A recent study has indicated that lncRNA interactions with miRNA and mRNA—such as H19, MALAT1, and KCNQ1OT1, HULC, and HOTAIR—could be potential diagnostic and prognostic biomarkers in cancer [
26‐
28]. Some of these key lncRNAs were also found in the present ceRNA network. Since RPLP0P2, H19, and KCNQ1OT1 are associated with survival, they may serve as potential prognostic biomarkers for CRC.
This study has certain limitations. First, analysis of the ceRNA network was based on a bioinformatics algorithm using TCGA and published CLIP-seq data; no further experimental validation was performed.
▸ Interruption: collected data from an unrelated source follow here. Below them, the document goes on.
/-- Ones count of a number below 2^n. -/
def onesOf (n x : Nat) : Nat := ((List.range n).filter fun i => x.testBit i).length

/-- The 16-bit result of one entry: Hamming distance from the query, or the table distance (R712; 05 R199). -/
def scanEntry (o : EngOp) (table : Bytes) (e : Bytes) : Nat :=
  match o.op with
  | .vstlk => min 0xFFFF (((List.range o.a).map fun j => (table.getD (j * 256 + (e.getD j 0).toNat) 0).toNat).sum)
  | _ => onesOf (64 * o.n) (leNat e ^^^ ((o.x.toNat + 2 ^ 512 * o.y.toNat) % 2 ^ (64 * o.n)))

/-- Everything a stream operation does to data when it completes. -/
def State.vxeRun (s : State) (c : Nat) (o : EngOp) : Ran :=
  let ta := descOf o.ta
  let tb := descOf o.tb
  let scan : State :=
    let bs := s.rdStream c (ta.srcRows ta.rows)
    let table := if o.op == .vstlk then rdBytes (s.core c).arch.spm o.b (o.a * 256) else []
    let out := (chunks (o.n * 8) (bs.length + 1) bs).flatMap fun e => leBytes 2 (scanEntry o table e)
    let t := s.touchAll c (ta.srcRows ta.rows)
    let u := if o.op == .vstlk then t.touchCore c o.b (o.a * 256) else t
    State.wrStream c u (tb.dstRows tb.rows) out
  match o.op with
  | .vsxp => (scan, none)
  | .vstlk => (scan, none)
  | .quantise => s.quantStream c o
  | .slotLoad =>
    ((s.modArch c fun a => a.slotLoad o.a (s.rdOk c ta.src 1024)).touchLocal c ta.src 1024, none)
  | .slotStore =>
    (((s.wrLocal c tb.dst (rdBytes (s.core c).arch.slots (o.a * 1024) 1024)).getD s).touchLocal c tb.dst 1024, none)
  | .slotClose => (s.modArch c fun a => a.slotClose o.a (s.qntHw c), none)
  | _ => (s, none)

/-- Complete the VXE's stream operation: its effect, then its token (R52, R101). -/
def State.vxeComplete (s : State) (c : Nat) (o : EngOp) : State :=
  match s.vxeRun c o with
  | (t, some a) => t.coreFault c 0x02 false 2 o.pc a
  | (t, none) =>
    if (t.core c).arch.vxe == some o then (t.modArch c fun a => { a with vxe := none }).ownPost c o.tk 2 o.pc else t

/-- VXE_STREAM_COMPLETE: the stream operation in the VXE completes and posts its token. -/
def execVxeStreamComplete (c : Nat) (s : State) : Out :=
  guardUnit (coreOk c) <|
    match (s.core c).arch.vxe with
    | none => .next s
    | some o => if s.engineRuns c then .next (s.vxeComplete c o) else .next s

end Sys2Proof.Machine
end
Several novel lncRNAs and pseudogenes with clinical significance in CRC need to be explored further to clarify the underlying molecular mechanism. Second, current research methods and theoretical systems of ceRNA are far from perfect. Research on lncRNA and pseudogenes is still developing, and many aspects need to be improved. Further experimental studies are needed to improve our understanding of the functional role of ncRNAs in CRC.